# [Goal of the exercise]
Word for word, restate the lines from the start of the data down to the line with "s.boundAt := rfl", both included.

######

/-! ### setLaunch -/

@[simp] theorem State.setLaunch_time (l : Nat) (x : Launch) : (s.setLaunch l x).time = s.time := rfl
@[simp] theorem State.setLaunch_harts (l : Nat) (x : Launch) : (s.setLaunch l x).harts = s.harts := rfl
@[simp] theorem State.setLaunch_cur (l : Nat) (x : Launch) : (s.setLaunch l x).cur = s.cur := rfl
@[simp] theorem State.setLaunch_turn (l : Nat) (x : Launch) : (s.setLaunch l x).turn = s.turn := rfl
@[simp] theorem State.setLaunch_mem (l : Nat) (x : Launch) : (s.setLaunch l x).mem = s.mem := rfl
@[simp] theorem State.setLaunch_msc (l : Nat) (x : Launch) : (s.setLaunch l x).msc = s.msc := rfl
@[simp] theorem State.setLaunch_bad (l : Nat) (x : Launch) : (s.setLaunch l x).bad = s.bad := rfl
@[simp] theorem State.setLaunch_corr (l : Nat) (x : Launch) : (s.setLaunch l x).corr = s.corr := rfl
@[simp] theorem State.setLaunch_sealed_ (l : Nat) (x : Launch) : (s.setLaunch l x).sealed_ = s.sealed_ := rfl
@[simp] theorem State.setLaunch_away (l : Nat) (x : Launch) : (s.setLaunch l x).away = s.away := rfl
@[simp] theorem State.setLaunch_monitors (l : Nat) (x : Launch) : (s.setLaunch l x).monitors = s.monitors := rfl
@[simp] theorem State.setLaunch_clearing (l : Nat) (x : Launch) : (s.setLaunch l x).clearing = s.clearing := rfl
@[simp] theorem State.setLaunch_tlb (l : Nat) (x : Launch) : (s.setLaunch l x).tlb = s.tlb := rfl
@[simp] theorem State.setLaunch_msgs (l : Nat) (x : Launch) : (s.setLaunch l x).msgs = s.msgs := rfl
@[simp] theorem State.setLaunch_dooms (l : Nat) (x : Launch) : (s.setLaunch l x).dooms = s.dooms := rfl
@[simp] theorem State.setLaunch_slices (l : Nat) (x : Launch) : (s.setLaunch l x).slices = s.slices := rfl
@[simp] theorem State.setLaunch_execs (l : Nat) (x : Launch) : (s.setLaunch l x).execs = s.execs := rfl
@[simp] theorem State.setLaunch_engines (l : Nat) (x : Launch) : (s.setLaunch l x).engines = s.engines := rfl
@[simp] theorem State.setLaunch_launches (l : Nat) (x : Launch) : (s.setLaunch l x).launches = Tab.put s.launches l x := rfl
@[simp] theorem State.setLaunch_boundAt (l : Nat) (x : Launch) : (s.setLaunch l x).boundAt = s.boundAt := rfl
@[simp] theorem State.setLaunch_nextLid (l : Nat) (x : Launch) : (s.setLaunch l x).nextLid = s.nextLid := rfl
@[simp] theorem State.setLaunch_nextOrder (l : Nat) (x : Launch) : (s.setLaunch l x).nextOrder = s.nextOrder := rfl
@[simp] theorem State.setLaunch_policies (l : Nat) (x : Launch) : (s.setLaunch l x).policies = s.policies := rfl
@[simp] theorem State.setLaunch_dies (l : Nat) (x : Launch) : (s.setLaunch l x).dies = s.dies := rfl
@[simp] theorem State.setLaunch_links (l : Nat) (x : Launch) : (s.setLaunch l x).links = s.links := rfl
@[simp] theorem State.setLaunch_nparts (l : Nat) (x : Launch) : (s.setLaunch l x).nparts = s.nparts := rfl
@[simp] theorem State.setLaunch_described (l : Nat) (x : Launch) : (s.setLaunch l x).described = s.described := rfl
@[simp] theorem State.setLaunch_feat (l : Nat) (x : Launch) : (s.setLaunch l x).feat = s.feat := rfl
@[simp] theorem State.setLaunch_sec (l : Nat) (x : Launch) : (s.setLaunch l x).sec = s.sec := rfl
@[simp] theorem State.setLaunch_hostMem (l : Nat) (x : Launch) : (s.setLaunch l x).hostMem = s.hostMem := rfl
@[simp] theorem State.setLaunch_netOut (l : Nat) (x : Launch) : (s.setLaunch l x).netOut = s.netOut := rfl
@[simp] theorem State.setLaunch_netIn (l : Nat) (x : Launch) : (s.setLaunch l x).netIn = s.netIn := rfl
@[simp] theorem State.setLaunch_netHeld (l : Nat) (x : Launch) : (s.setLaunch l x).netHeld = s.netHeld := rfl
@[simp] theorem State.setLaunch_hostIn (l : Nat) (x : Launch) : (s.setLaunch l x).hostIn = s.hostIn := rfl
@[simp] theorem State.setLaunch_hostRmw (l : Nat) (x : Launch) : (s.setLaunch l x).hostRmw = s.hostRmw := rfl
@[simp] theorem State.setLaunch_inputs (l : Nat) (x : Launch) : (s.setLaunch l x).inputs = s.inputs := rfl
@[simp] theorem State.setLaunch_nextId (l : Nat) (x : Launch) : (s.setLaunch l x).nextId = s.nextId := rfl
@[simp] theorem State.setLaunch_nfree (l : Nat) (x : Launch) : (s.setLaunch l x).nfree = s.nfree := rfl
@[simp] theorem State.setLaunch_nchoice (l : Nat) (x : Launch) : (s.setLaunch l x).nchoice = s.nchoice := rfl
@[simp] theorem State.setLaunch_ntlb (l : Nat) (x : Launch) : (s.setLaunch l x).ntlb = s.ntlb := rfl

######

# [Written response]
/-! ### setLaunch -/

@[simp] theorem State.setLaunch_time (l : Nat) (x : Launch) : (s.setLaunch l x).time = s.time := rfl
@[simp] theorem State.setLaunch_harts (l : Nat) (x : Launch) : (s.setLaunch l x).harts = s.harts := rfl
@[simp] theorem State.setLaunch_cur (l : Nat) (x : Launch) : (s.setLaunch l x).cur = s.cur := rfl
@[simp] theorem State.setLaunch_turn (l : Nat) (x : Launch) : (s.setLaunch l x).turn = s.turn := rfl
@[simp] theorem State.setLaunch_mem (l : Nat) (x : Launch) : (s.setLaunch l x).mem = s.mem := rfl
@[simp] theorem State.setLaunch_msc (l : Nat) (x : Launch) : (s.setLaunch l x).msc = s.msc := rfl
@[simp] theorem State.setLaunch_bad (l : Nat) (x : Launch) : (s.setLaunch l x).bad = s.bad := rfl
@[simp] theorem State.setLaunch_corr (l : Nat) (x : Launch) : (s.setLaunch l x).corr = s.corr := rfl
@[simp] theorem State.setLaunch_sealed_ (l : Nat) (x : Launch) : (s.setLaunch l x).sealed_ = s.sealed_ := rfl
@[simp] theorem State.setLaunch_away (l : Nat) (x : Launch) : (s.setLaunch l x).away = s.away := rfl
@[simp] theorem State.setLaunch_monitors (l : Nat) (x : Launch) : (s.setLaunch l x).monitors = s.monitors := rfl
@[simp] theorem State.setLaunch_clearing (l : Nat) (x : Launch) : (s.setLaunch l x).clearing = s.clearing := rfl
@[simp] theorem State.setLaunch_tlb (l : Nat) (x : Launch) : (s.setLaunch l x).tlb = s.tlb := rfl
@[simp] theorem State.setLaunch_msgs (l : Nat) (x : Launch) : (s.setLaunch l x).msgs = s.msgs := rfl
@[simp] theorem State.setLaunch_dooms (l : Nat) (x : Launch) : (s.setLaunch l x).dooms = s.dooms := rfl
@[simp] theorem State.setLaunch_slices (l : Nat) (x : Launch) : (s.setLaunch l x).slices = s.slices := rfl
@[simp] theorem State.setLaunch_execs (l : Nat) (x : Launch) : (s.setLaunch l x).execs = s.execs := rfl
@[simp] theorem State.setLaunch_engines (l : Nat) (x : Launch) : (s.setLaunch l x).engines = s.engines := rfl
@[simp] theorem State.setLaunch_launches (l : Nat) (x : Launch) : (s.setLaunch l x).launches = Tab.put s.launches l x := rfl
@[simp] theorem State.setLaunch_boundAt (l : Nat) (x : Launch) : (s.setLaunch l x).boundAt = s.boundAt := rfl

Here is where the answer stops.